#### WHAT YOU NEED TO DO:
Write out exactly the lines below that run from the one containing "s.snapImage := rfl" through the one containing "s.links := rfl", both included, with no other lines.

(Stored records)
@[simp] theorem timerSet_pending (t : Timer) (n : Nat) (s : State) : (timerSet t n s).pending = s.pending := rfl
@[simp] theorem timerSet_powered (t : Timer) (n : Nat) (s : State) : (timerSet t n s).powered = s.powered := rfl
@[simp] theorem timerSet_tb (t : Timer) (n : Nat) (s : State) : (timerSet t n s).tb = s.tb := rfl
@[simp] theorem timerSet_tbFrac (t : Timer) (n : Nat) (s : State) : (timerSet t n s).tbFrac = s.tbFrac := rfl
@[simp] theorem timerSet_stamps (t : Timer) (n : Nat) (s : State) : (timerSet t n s).stamps = s.stamps := rfl
@[simp] theorem timerSet_cyc (t : Timer) (n : Nat) (s : State) : (timerSet t n s).cyc = s.cyc := rfl
@[simp] theorem timerSet_regs (t : Timer) (n : Nat) (s : State) : (timerSet t n s).regs = s.regs := rfl
@[simp] theorem timerSet_log (t : Timer) (n : Nat) (s : State) : (timerSet t n s).log = s.log := rfl
@[simp] theorem timerSet_logLast (t : Timer) (n : Nat) (s : State) : (timerSet t n s).logLast = s.logLast := rfl
@[simp] theorem timerSet_logSel (t : Timer) (n : Nat) (s : State) : (timerSet t n s).logSel = s.logSel := rfl
@[simp] theorem timerSet_tiles (t : Timer) (n : Nat) (s : State) : (timerSet t n s).tiles = s.tiles := rfl
@[simp] theorem timerSet_kernels (t : Timer) (n : Nat) (s : State) : (timerSet t n s).kernels = s.kernels := rfl
@[simp] theorem timerSet_reqs (t : Timer) (n : Nat) (s : State) : (timerSet t n s).reqs = s.reqs := rfl
@[simp] theorem timerSet_nextReq (t : Timer) (n : Nat) (s : State) : (timerSet t n s).nextReq = s.nextReq := rfl
@[simp] theorem timerSet_hbm (t : Timer) (n : Nat) (s : State) : (timerSet t n s).hbm = s.hbm := rfl
@[simp] theorem timerSet_written (t : Timer) (n : Nat) (s : State) : (timerSet t n s).written = s.written := rfl
@[simp] theorem timerSet_blkErr (t : Timer) (n : Nat) (s : State) : (timerSet t n s).blkErr = s.blkErr := rfl
@[simp] theorem timerSet_blkHard (t : Timer) (n : Nat) (s : State) : (timerSet t n s).blkHard = s.blkHard := rfl
@[simp] theorem timerSet_rings (t : Timer) (n : Nat) (s : State) : (timerSet t n s).rings = s.rings := rfl
@[simp] theorem timerSet_ctxs (t : Timer) (n : Nat) (s : State) : (timerSet t n s).ctxs = s.ctxs := rfl
@[simp] theorem timerSet_rrc0 (t : Timer) (n : Nat) (s : State) : (timerSet t n s).rrc0 = s.rrc0 := rfl
@[simp] theorem timerSet_rrc1 (t : Timer) (n : Nat) (s : State) : (timerSet t n s).rrc1 = s.rrc1 := rfl
@[simp] theorem timerSet_fills0 (t : Timer) (n : Nat) (s : State) : (timerSet t n s).fills0 = s.fills0 := rfl
@[simp] theorem timerSet_fills1 (t : Timer) (n : Nat) (s : State) : (timerSet t n s).fills1 = s.fills1 := rfl
@[simp] theorem timerSet_routes (t : Timer) (n : Nat) (s : State) : (timerSet t n s).routes = s.routes := rfl
@[simp] theorem timerSet_mcast (t : Timer) (n : Nat) (s : State) : (timerSet t n s).mcast = s.mcast := rfl
@[simp] theorem timerSet_rtIn (t : Timer) (n : Nat) (s : State) : (timerSet t n s).rtIn = s.rtIn := rfl
@[simp] theorem timerSet_outQ (t : Timer) (n : Nat) (s : State) : (timerSet t n s).outQ = s.outQ := rfl
@[simp] theorem timerSet_fenced (t : Timer) (n : Nat) (s : State) : (timerSet t n s).fenced = s.fenced := rfl
@[simp] theorem timerSet_sameCyc (t : Timer) (n : Nat) (s : State) : (timerSet t n s).sameCyc = s.sameCyc := rfl
@[simp] theorem timerSet_kvTurn (t : Timer) (n : Nat) (s : State) : (timerSet t n s).kvTurn = s.kvTurn := rfl
@[simp] theorem timerSet_blkFate (t : Timer) (n : Nat) (s : State) : (timerSet t n s).blkFate = s.blkFate := rfl
@[simp] theorem timerSet_outbox (t : Timer) (n : Nat) (s : State) : (timerSet t n s).outbox = s.outbox := rfl
@[simp] theorem timerSet_fseq (t : Timer) (n : Nat) (s : State) : (timerSet t n s).fseq = s.fseq := rfl
@[simp] theorem timerSet_outboxFull (t : Timer) (n : Nat) (s : State) : (timerSet t n s).outboxFull = s.outboxFull := rfl
@[simp] theorem timerSet_flash (t : Timer) (n : Nat) (s : State) : (timerSet t n s).flash = s.flash := rfl
@[simp] theorem timerSet_cfgQ (t : Timer) (n : Nat) (s : State) : (timerSet t n s).cfgQ = s.cfgQ := rfl
@[simp] theorem timerSet_repairRec (t : Timer) (n : Nat) (s : State) : (timerSet t n s).repairRec = s.repairRec := rfl
@[simp] theorem timerSet_rowSuspects (t : Timer) (n : Nat) (s : State) : (timerSet t n s).rowSuspects = s.rowSuspects := rfl
@[simp] theorem timerSet_colSuspects (t : Timer) (n : Nat) (s : State) : (timerSet t n s).colSuspects = s.colSuspects := rfl
@[simp] theorem timerSet_spareRows (t : Timer) (n : Nat) (s : State) : (timerSet t n s).spareRows = s.spareRows := rfl
@[simp] theorem timerSet_spareCols (t : Timer) (n : Nat) (s : State) : (timerSet t n s).spareCols = s.spareCols := rfl
@[simp] theorem timerSet_glnPos (t : Timer) (n : Nat) (s : State) : (timerSet t n s).glnPos = s.glnPos := rfl
@[simp] theorem timerSet_glnPasses (t : Timer) (n : Nat) (s : State) : (timerSet t n s).glnPasses = s.glnPasses := rfl
@[simp] theorem timerSet_pageCount (t : Timer) (n : Nat) (s : State) : (timerSet t n s).pageCount = s.pageCount := rfl
@[simp] theorem timerSet_pageLogged (t : Timer) (n : Nat) (s : State) : (timerSet t n s).pageLogged = s.pageLogged := rfl
@[simp] theorem timerSet_qps (t : Timer) (n : Nat) (s : State) : (timerSet t n s).qps = s.qps := rfl
@[simp] theorem timerSet_ports (t : Timer) (n : Nat) (s : State) : (timerSet t n s).ports = s.ports := rfl
@[simp] theorem timerSet_sent (t : Timer) (n : Nat) (s : State) : (timerSet t n s).sent = s.sent := rfl
@[simp] theorem timerSet_chans (t : Timer) (n : Nat) (s : State) : (timerSet t n s).chans = s.chans := rfl
@[simp] theorem timerSet_snapQ (t : Timer) (n : Nat) (s : State) : (timerSet t n s).snapQ = s.snapQ := rfl
@[simp] theorem timerSet_frozen (t : Timer) (n : Nat) (s : State) : (timerSet t n s).frozen = s.frozen := rfl
@[simp] theorem timerSet_snapImage (t : Timer) (n : Nat) (s : State) : (timerSet t n s).snapImage = s.snapImage := rfl
@[simp] theorem timerSet_held (t : Timer) (n : Nat) (s : State) : (timerSet t n s).held = s.held := rfl
@[simp] theorem timerSet_waves (t : Timer) (n : Nat) (s : State) : (timerSet t n s).waves = s.waves := rfl
@[simp] theorem timerSet_bindings (t : Timer) (n : Nat) (s : State) : (timerSet t n s).bindings = s.bindings := rfl
@[simp] theorem timerSet_kernelSeq (t : Timer) (n : Nat) (s : State) : (timerSet t n s).kernelSeq = s.kernelSeq := rfl
@[simp] theorem timerSet_links (t : Timer) (n : Nat) (s : State) : (timerSet t n s).links = s.links := rfl
@[simp] theorem timerSet_nextPkt (t : Timer) (n : Nat) (s : State) : (timerSet t n s).nextPkt = s.nextPkt := rfl
@[simp] theorem timerSet_hubIn (t : Timer) (n : Nat) (s : State) : (timerSet t n s).hubIn = s.hubIn := rfl
@[simp] theorem timerSet_portArb (t : Timer) (n : Nat) (s : State) : (timerSet t n s).portArb = s.portArb := rfl
@[simp] theorem timerSet_bootAt (t : Timer) (n : Nat) (s : State) : (timerSet t n s).bootAt = s.bootAt := rfl
@[simp] theorem timerSet_bootWait (t : Timer) (n : Nat) (s : State) : (timerSet t n s).bootWait = s.bootWait := rfl
@[simp] theorem timerSet_bootHold (t : Timer) (n : Nat) (s : State) : (timerSet t n s).bootHold = s.bootHold := rfl
@[simp] theorem timerSet_groups (t : Timer) (n : Nat) (s : State) : (timerSet t n s).groups = s.groups := rfl
@[simp] theorem timerSet_groupFail (t : Timer) (n : Nat) (s : State) : (timerSet t n s).groupFail = s.groupFail := rfl
@[simp] theorem timerSet_groupDefs (t : Timer) (n : Nat) (s : State) : (timerSet t n s).groupDefs = s.groupDefs := rfl
@[simp] theorem timerSet_colls (t : Timer) (n : Nat) (s : State) : (timerSet t n s).colls = s.colls := rfl
@[simp] theorem timerSet_collSeq (t : Timer) (n : Nat) (s : State) : (timerSet t n s).collSeq = s.collSeq := rfl
@[simp] theorem timerSet_rootRevoked (t : Timer) (n : Nat) (s : State) : (timerSet t n s).rootRevoked = s.rootRevoked := rfl
@[simp] theorem timerSet_fuse (t : Timer) (n : Nat) (s : State) : (timerSet t n s).fuse = s.fuse := rfl
@[simp] theorem timerSet_hw (t : Timer) (n : Nat) (s : State) : (timerSet t n s).hw = s.hw := rfl
@[simp] theorem timerSet_pins (t : Timer) (n : Nat) (s : State) : (timerSet t n s).pins = s.pins := rfl
@[simp] theorem timerSet_pwr (t : Timer) (n : Nat) (s : State) : (timerSet t n s).pwr = s.pwr := rfl
@[simp] theorem timerSet_clk0 (t : Timer) (n : Nat) (s : State) : (timerSet t n s).clk0 = s.clk0 := rfl
@[simp] theorem timerSet_clk1 (t : Timer) (n : Nat) (s : State) : (timerSet t n s).clk1 = s.clk1 := rfl
@[simp] theorem timerSet_defects (t : Timer) (n : Nat) (s : State) : (timerSet t n s).defects = s.defects := rfl
@[simp] theorem timerSet_ladderTiles (t : Timer) (n : Nat) (s : State) : (timerSet t n s).ladderTiles = s.ladderTiles := rfl
@[simp] theorem timerSet_cfgBlk (t : Timer) (n : Nat) (s : State) : (timerSet t n s).cfgBlk = s.cfgBlk := rfl
@[simp] theorem timerSet_rerun (t : Timer) (n : Nat) (s : State) : (timerSet t n s).rerun = s.rerun := rfl
@[simp] theorem timerSet_layout (t : Timer) (n : Nat) (s : State) : (timerSet t n s).layout = s.layout := rfl
@[simp] theorem timerSet_jobs (t : Timer) (n : Nat) (s : State) : (timerSet t n s).jobs = s.jobs := rfl
@[simp] theorem timerSet_jobSeq (t : Timer) (n : Nat) (s : State) : (timerSet t n s).jobSeq = s.jobSeq := rfl
@[simp] theorem timerSet_step4 (t : Timer) (n : Nat) (s : State) : (timerSet t n s).step4 = s.step4 := rfl
@[simp] theorem timerSet_ptp (t : Timer) (n : Nat) (s : State) : (timerSet t n s).ptp = s.ptp := rfl
@[simp] theorem timerSet_mgmt (t : Timer) (n : Nat) (s : State) : (timerSet t n s).mgmt = s.mgmt := rfl
@[simp] theorem timerSet_kept (t : Timer) (n : Nat) (s : State) : (timerSet t n s).kept = s.kept := rfl
@[simp] theorem timerSet_freeCtr (t : Timer) (n : Nat) (s : State) : (timerSet t n s).freeCtr = s.freeCtr := rfl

#### TASK RESULT:
@[simp] theorem timerSet_snapImage (t : Timer) (n : Nat) (s : State) : (timerSet t n s).snapImage = s.snapImage := rfl
@[simp] theorem timerSet_held (t : Timer) (n : Nat) (s : State) : (timerSet t n s).held = s.held := rfl
@[simp] theorem timerSet_waves (t : Timer) (n : Nat) (s : State) : (timerSet t n s).waves = s.waves := rfl
@[simp] theorem timerSet_bindings (t : Timer) (n : Nat) (s : State) : (timerSet t n s).bindings = s.bindings := rfl
@[simp] theorem timerSet_kernelSeq (t : Timer) (n : Nat) (s : State) : (timerSet t n s).kernelSeq = s.kernelSeq := rfl
@[simp] theorem timerSet_links (t : Timer) (n : Nat) (s : State) : (timerSet t n s).links = s.links := rfl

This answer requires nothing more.